His original contract guaranteed him six month’s severance pay but it was amended last year to comply with a new state law limiting payouts to top public officials.

LaSala worked in local government for roughly four decades primarily in Florida and California, and served as chief assistant county administrator in Pinellas for 10 years, according to a biography on the Pinellas County government website.

He said he was proud of the work he did downsizing county government and the positive attitude to county government from residents as reflected in a recent residents’ survey.

“I am particularly gratified to leave Pinellas County in far better economic position than when I arrived,” he said.

Adept at handling the county’s budget, LaSala’s communications and inter-personal skills were poor, several commissioners said in their evaluations. They also pointed to a pattern of him leading the county into conflict with service providers and other local governments.

The county had to get assistance from Hillsborough County and Florida Department of Veterans’ Affairs to solve a staffing crisis in its veteran’s services offices that led to veterans waiting weeks for help with disability claims.
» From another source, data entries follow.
-- ==== Sys2Proof/Machine/Frames.lean ====
section
/-! DEFINITION. The receiver, byte by byte (R183), and what a good frame spells: the length its body calls
for and the request it makes (R184). -/

namespace Sys2Proof.Machine

open Sys2Proof

/-! ### Bodies (R182) -/

/-- Two bytes of a body. -/
def halfAt (off : Nat) (l : List Byte) : Half := BitVec.ofNat 16 (natAt off 2 l)

/-- Four bytes of a body. -/
def wordAt (off : Nat) (l : List Byte) : Word := BitVec.ofNat 32 (natAt off 4 l)

/-- Four PIN digits of a body. -/
def pinAt (off : Nat) (l : List Byte) : Pin :=
  ⟨byteAt off l, byteAt (off + 1) l, byteAt (off + 2) l, byteAt (off + 3) l⟩

/-- The body of CARRIER_PUT (02 section 2.1). -/
def carrierBody (b : List Byte) : CarrierReq :=
  { index := byteAt 0 b, freq := wordAt 1 b, cls := byteAt 5 b, guide := byteAt 6 b, home := byteAt 7 b }

/-- The body of QUALITY_CLASS_SET (02 section 2.3). -/
def classBody (b : List Byte) : ClassReq :=
  { cls := byteAt 0 b, n := byteAt 1 b, tl := halfAt 2 b, th := halfAt 4 b, h := byteAt 6 b,
    k := byteAt 7 b, initial := byteAt 8 b }

/-- The body of GUIDE_PUT (05 section 5.2). -/
def guideBody (b : List Byte) : GuideReq :=
  { sid := halfAt 0 b, eid := wordAt 2 b, version := byteAt 6 b, start := wordAt 7 b,
    duration := halfAt 11 b, rating := byteAt 13 b, pricePresent := byteAt 14 b, price := halfAt 15 b,
    purchasable := byteAt 17 b, prorate := byteAt 18 b, preview := byteAt 19 b, title := wordAt 20 b }

/-- The body of CELL_PUT (07 section 7.5). -/
def cellBody (b : List Byte) : CellReq :=
  { cell := byteAt 0 b, bound := byteAt 1 b, in0 := byteAt 2 b, in1 := byteAt 3 b, in2 := byteAt 4 b,
    truth := Vector.ofFn fun i => byteAt (5 + i.val) b,
    linkPresent := byteAt 13 b, link := byteAt 14 b, edge := byteAt 15 b }

/-- The body of SERVICE_PUT with its count of components (01 section 1.1). -/
def serviceBody (b : List Byte) : ServiceReq :=
  { channel := halfAt 0 b, sid := halfAt 2 b, carrier := byteAt 4 b, access := byteAt 5 b,
    rating := byteAt 6 b,
    comps := (List.range (natAt 7 1 b)).map fun i =>
      { kind := byteAt (8 + 3 * i) b, tag := halfAt (9 + 3 * i) b } }

/-- The body of PROFILE_PUT with its count of windows (06 section 6.8). -/
def profileBody (b : List Byte) : ProfileReq :=
  let o := 15 + 5 * natAt 14 1 b
  { profile := byteAt 0 b, masterPin := pinAt 1 b, inUse := byteAt 5 b, newPin := pinAt 6 b,
    pinToSelect := byteAt 10 b, buyNeedsPin := byteAt 11 b, ceiling := byteAt 12 b,
    windowMode := byteAt 13 b,
    windows := (List.range (natAt 14 1 b)).map fun i =>
      { mask := byteAt (15 + 5 * i) b, start := halfAt (16 + 5 * i) b, stop := halfAt (18 + 5 * i) b }
    allowancePresent := byteAt o b, allowance := wordAt (o + 1) b,
    capPresent := byteAt (o + 5) b, cap := halfAt (o + 6) b }

/-! ### What a good frame spells (R184) -/

/-- Tests 3 and 4 of R184: no request's kind, a wrong body length, or a request. -/
inductive Spelt where
  | unknown
  | badLength
  | request (i : Instr)
deriving DecidableEq, Repr

/-- The requests of one body length, with the length (R184 test 4). -/
def fixedRequest (tag : Byte) (b : List Byte) : Nat → Option (Nat × Instr)
  | 0x00 => some (0, .identify tag)
  | 0x01 => some (1, .modeSet tag (byteAt 0 b))
  | 0x02 => some (0, .restart tag)
  | 0x04 => some (6, .timeSet tag (wordAt 0 b) (halfAt 4 b))
  | 0x05 => some (0, .clockRead tag)
  | 0x06 => some (0, .faultRead tag)
  | 0x07 => some (2, .faultClear tag (halfAt 0 b))
  | 0x09 => some (1, .profileRead tag (byteAt 0 b))
  | 0x0A => some (6, .profileSelect tag (byteAt 0 b) (byteAt 1 b) (pinAt 2 b))
  | 0x0B => some (9, .allowanceGrant tag (byteAt 0 b) (wordAt 1 b) (pinAt 5 b))
  | 0x0C => some (6, .unlock tag (byteAt 0 b) (pinAt 1 b) (byteAt 5 b))
  | 0x0D => some (1, .relock tag (byteAt 0 b))
  | 0x0E => some (8, .householdSet tag (pinAt 0 b) (byteAt 4 b) (byteAt 5 b) (byteAt 6 b) (byteAt 7 b))
  | 0x0F => some (0, .householdRead tag)
  | 0x11 => some (3, .serviceDrop tag (byteAt 0 b) (halfAt 1 b))
  | 0x12 => some (3, .serviceRead tag (byteAt 0 b) (halfAt 1 b))
  | 0x14 => some (5, .tune tag (byteAt 0 b) (byteAt 1 b) (halfAt 2 b) (byteAt 4 b))
  | 0x15 => some (2, .stop tag (byteAt 0 b) (byteAt 1 b))
  | 0x16 => some (1, .slotStatus tag (byteAt 0 b))
  | 0x19 => some (1, .scheduleDrop tag (byteAt 0 b))
  | 0x1A => some (1, .scheduleRead tag (byteAt 0 b))
  | 0x20 => some (8, .carrierPut tag (carrierBody b))
  | 0x21 => some (1, .carrierDrop tag (byteAt 0 b))
  | 0x22 => some (1, .carrierRead tag (byteAt 0 b))
  | 0x23 => some (9, .qualityClassSet tag (classBody b))
  | 0x24 => some (1, .qualityClassRead tag (byteAt 0 b))
  | 0x25 => some (2, .laneEnable tag (byteAt 0 b) (byteAt 1 b))
  | 0x26 => some (1, .laneStatus tag (byteAt 0 b))
  | 0x27 => some (0, .arbiterRead tag)
  | 0x28 => some (24, .guidePut tag (guideBody b))
  | 0x29 => some (6, .guideDrop tag (halfAt 0 b) (wordAt 2 b))
  | 0x2A => some (7, .guideList tag (halfAt 0 b) (wordAt 2 b) (byteAt 6 b))
  | 0x2B => some (2, .guideNow tag (halfAt 0 b))
  | 0x2C => some (0, .guideStatus tag)
  | 0x2D => some (4, .sweepSet tag (byteAt 0 b) (byteAt 1 b) (halfAt 2 b))
  | 0x2E => some (0, .sweepStep tag)
  | 0x30 => some (1, .filterRead tag (byteAt 0 b))
  | 0x31 => some (1, .keyStatus tag (byteAt 0 b))
  | 0x34 => some (16, .cellPut tag (cellBody b))
  | 0x35 => some (6, .cellEnable tag (byteAt 0 b) (byteAt 1 b) (pinAt 2 b))
  | 0x36 => some (1, .cellRead tag (byteAt 0 b))
  | 0x38 => some (12, .buy tag (byteAt 0 b) (pinAt 1 b) (byteAt 5 b) (halfAt 6 b) (wordAt 8 b))
  | 0x39 => some (7, .quote tag (byteAt 0 b) (halfAt 1 b) (wordAt 3 b))
  | 0x3A => some (5, .purchasesRead tag (wordAt 0 b) (byteAt 4 b))
  | 0x3B => some (0, .accessStatus tag)
  | 0x3C => some (0, .tierRead tag)
  | 0x3D => some (0, .grantRead tag)
  | 0x3E => some (2, .noticeMaskSet tag (halfAt 0 b))
  | 0x3F => some (2, .noticeFlagsRead tag (halfAt 0 b))
  | _ => none

/-- The trigger of a SCHEDULE_PUT of a kind in range: its fields, and where its action begins. -/
def triggerAt (b : List Byte) : Nat → Option (TrigReq × Nat)
  | 0 => some (.atTime (wordAt 2 b), 6)
  | 1 => some (.atEvent (halfAt 2 b) (wordAt 4 b) (halfAt 8 b), 10)
  | 2 => some (.auxRise (byteAt 2 b), 3)
  | _ => none

/-- The action of a SCHEDULE_PUT at an offset, of a kind in range: its fields, and the body's length. -/
def actionAt (t : TrigReq) (o : Nat) (b : List Byte) : Nat → Option (ActReq × Nat)
  | 0 => match t with
    | .atTime _ => some (.record (byteAt (o + 1) b) (halfAt (o + 2) b) (wordAt (o + 4) b), o + 8)
    | _ => some (.record (byteAt (o + 1) b) (halfAt (o + 2) b)
        ((halfAt (o + 4) b).zeroExtend 32), o + 6)
  | 1 => some (.viewTune (byteAt (o + 1) b) (halfAt (o + 2) b), o + 4)
  | 2 => some (.remind, o + 1)
  | 3 => some (.wake, o + 1)
  | _ => none

/-- SCHEDULE_PUT: the length called for follows its kinds; a kind out of range calls for none (R184). -/
def scheduleSpelt (tag : Byte) (b : List Byte) : Spelt :=
  if b.length < 2 then .badLength
  else match triggerAt b (natAt 1 1 b) with
    | none => .request (.schedulePut tag (byteAt 0 b) (.other (byteAt 1 b)) .remind)
    | some (t, o) =>
      if b.length ≤ o then .badLength
      else match actionAt t o b (natAt o 1 b) with
        | none => .request (.schedulePut tag (byteAt 0 b) t (.other (byteAt o b)))
        | some (a, n) =>
          if b.length = n then .request (.schedulePut tag (byteAt 0 b) t a) else .badLength

/-- A request of a length that its count calls for (R184). -/
def countedSpelt (least count each rest : Nat) (i : Instr) (b : List Byte) : Spelt :=
  if b.length < least then .badLength
  else if b.length = least + each * count + rest then .request i
  else .badLength

/-- What the kind and body of a good frame spell, by tests 3 and 4 of R184. -/
def spell (kind tag : Byte) (b : List Byte) : Spelt :=
  match kind.toNat with
  | 0x08 => countedSpelt 15 (natAt 14 1 b) 5 8 (.profilePut tag (profileBody b)) b
  | 0x10 => countedSpelt 8 (natAt 7 1 b) 3 0 (.servicePut tag (serviceBody b)) b
  | 0x18 => scheduleSpelt tag b
  | k => match fixedRequest tag b k with
    | none => .unknown
    | some (n, i) => if b.length = n then .request i else .badLength

/-! ### The taking of a good frame (R184) -/

/-- The state a result holds, or else the one it came from. -/
def Result.orElse (s : State) : Result → State
  | .next t => t
  | _ => s

/-- The outcome of a request; a row that is no request is none. -/
def requestResult (i : Instr) (s : State) : Result :=
  match i with
  | .identify t => execIdentify t s
  | .modeSet t a => execModeSet t a s
  | .restart t => execRestart t s
  | .timeSet t a b => execTimeSet t a b s
  | .clockRead t => execClockRead t s
  | .faultRead t => execFaultRead t s
  | .faultClear t a => execFaultClear t a s
  | .profileRead t a => execProfileRead t a s
  | .profileSelect t a b c => execProfileSelect t a b c s
  | .allowanceGrant t a b c => execAllowanceGrant t a b c s
  | .unlock t a b c => execUnlock t a b c s
  | .relock t a => execRelock t a s
  | .householdSet t a b c d e => execHouseholdSet t a b c d e s
  | .householdRead t => execHouseholdRead t s
  | .serviceDrop t a b => execServiceDrop t a b s
  | .serviceRead t a b => execServiceRead t a b s
  | .tune t a b c d => execTune t a b c d s
  | .stop t a b => execStop t a b s
  | .slotStatus t a => execSlotStatus t a s
  | .scheduleDrop t a => execScheduleDrop t a s
  | .scheduleRead t a => execScheduleRead t a s
  | .carrierPut t a => execCarrierPut t a s
  | .carrierDrop t a => execCarrierDrop t a s
  | .carrierRead t a => execCarrierRead t a s
  | .qualityClassSet t a => execQualityClassSet t a s
  | .qualityClassRead t a => execQualityClassRead t a s
  | .laneEnable t a b => execLaneEnable t a b s
  | .laneStatus t a => execLaneStatus t a s
  | .arbiterRead t => execArbiterRead t s
  | .guidePut t a => execGuidePut t a s
  | .guideDrop t a b => execGuideDrop t a b s
  | .guideList t a b c => execGuideList t a b c s
  | .guideNow t a => execGuideNow t a s
  | .guideStatus t => execGuideStatus t s
  | .sweepSet t a b c => execSweepSet t a b c s
  | .sweepStep t => execSweepStep t s
  | .filterRead t a => execFilterRead t a s
  | .keyStatus t a => execKeyStatus t a s
  | .cellPut t a => execCellPut t a s
  | .cellEnable t a b c => execCellEnable t a b c s
  | .cellRead t a => execCellRead t a s
  | .buy t a b c d e => execBuy t a b c d e s
  | .quote t a b c => execQuote t a b c s
  | .purchasesRead t a b => execPurchasesRead t a b s
  | .accessStatus t => execAccessStatus t s
  | .tierRead t => execTierRead t s
  | .grantRead t => execGrantRead t s
  | .noticeMaskSet t a => execNoticeMaskSet t a s
  | .noticeFlagsRead t a => execNoticeFlagsRead t a s
  | .servicePut t a => execServicePut t a s
  | .profilePut t a => execProfilePut t a s
  | .schedulePut t a b c => execSchedulePut t a b c s
  | _ => .next s

/-- A reply of the status alone to a frame that fails test 3 or 4: the mode is not tested (R184). -/
def State.takeBad (kind tag : Byte) (st : Status) (s : State) : State :=
  let s := s.clearOut
  if s.linkOpen then
    if 8 ≤ s.link.replies.length then s.overrun.startTx
    else (s.countGood.answerWith kind tag (refuse st)).startTx
  else s

/-- A good frame taken (R184). -/
def takeFrame (kind tag : Byte) (b : List Byte) (s : State) : State :=
  if 8 ≤ s.link.replies.length then s.overrun
  else if 0x40 ≤ kind.toNat then s.frameError
  else match spell kind tag b with
    | .unknown => s.takeBad kind tag .unknownKind
    | .badLength => s.takeBad kind tag .badLength
    | .request i => (requestResult i s).orElse s

/-- UNKNOWN_KIND: a good frame whose kind names no request (R184 test 3). -/
def execUnknownKind (tag kind : Byte) (s : State) : Result :=
  .next (s.takeBad kind tag .unknownKind)

/-! ### The receiver (R183) -/

/-- The receiver set to a state. -/
def State.receiver (r : Receiver) (s : State) : State := s.modLink fun l => { l with receiver := r }

/-- The receiver after the tag: CHECK if the body is empty, else BODY (R183). -/
def afterTag (len1 len2 kind tag : Byte) : Receiver :=
  if len1 = 0 ∧ len2 = 0 then .check len1 len2 kind tag [] none else .body len1 len2 kind tag []

/-- A byte with its stop bit, taken by the receiver's state (R183). -/
def takeByte (b : Byte) (s : State) : State :=
  match s.link.receiver with
  | .hunt => if b = 0xA5 then s.receiver (.length none) else s
  | .length none => s.receiver (.length (some b))
  | .length (some a) =>
    if 1020 < 256 * a.toNat + b.toNat then s.frameError else s.receiver (.header a b none)
  | .header a c none => s.receiver (.header a c (some b))
  | .header a c (some kind) => s.receiver (afterTag a c kind b)
  | .body a c kind tag got =>
    if got.length + 1 = 256 * a.toNat + c.toNat then s.receiver (.check a c kind tag (got ++ [b]) none)
    else s.receiver (.body a c kind tag (got ++ [b]))
  | .check a c kind tag got none => s.receiver (.check a c kind tag got (some b))
  | .check a c kind tag got (some x) =>
    if (crc16 ([a, c, kind, tag] ++ got)).toNat = 256 * x.toNat + b.toNat then
      takeFrame kind tag got (s.receiver .hunt)
    else s.frameError

/-- A byte without its stop bit: an error in any state but HUNT (R183). -/
def takeBroken (s : State) : State := if s.link.receiver = .hunt then s else s.frameError

/-- The time of the last byte, from which the inter-byte time runs (R183). -/
def State.noteByte (s : State) : State := s.modLink fun l => { l with lastByteMs := s.clock.uptimeMs }

/-- RECEIVED_BYTE (R183). DESIGN CHOICE (log 5): a byte next in the queue is in time, whatever uptime a
SECOND_BOUNDARY row before it has jumped. -/
def execReceivedByte (b : Byte) (stop : Bool) (s : State) : Result :=
  .next (s.linkEvent fun s => if stop then takeByte b s.noteByte else takeBroken s.noteByte)

end Sys2Proof.Machine
end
The county also clashed with fire departments and cities over attempts to lower costs for 911 emergency services. In one heated meeting, LaSala pointed out to commissioners that the fire chiefs speaking at the meeting were neither “elected nor decision makers.” He swiftly apologized.

Last week, commissioners learned that an administrative mix up with BayCare Health System led to the county missing out on $8 million of matching state money for care of poor and uninsured residents. About 10 percent of that money would have come back to the county.

The most recent example was news that Pinellas again has refused to pay property taxes on well fields it owns in Pasco County, an issue that commissioners had asked to be resolved.

Commissioner Janet Long said the county now needs an administrator who can help resolve its toughest issues, such as its dispute with Pinellas cities and fire districts over 911 medical costs.

“In this next chapter of county government, we need a more collaborative, consensus building kind of personality to move us though the big issues we’re facing right now,” Long said.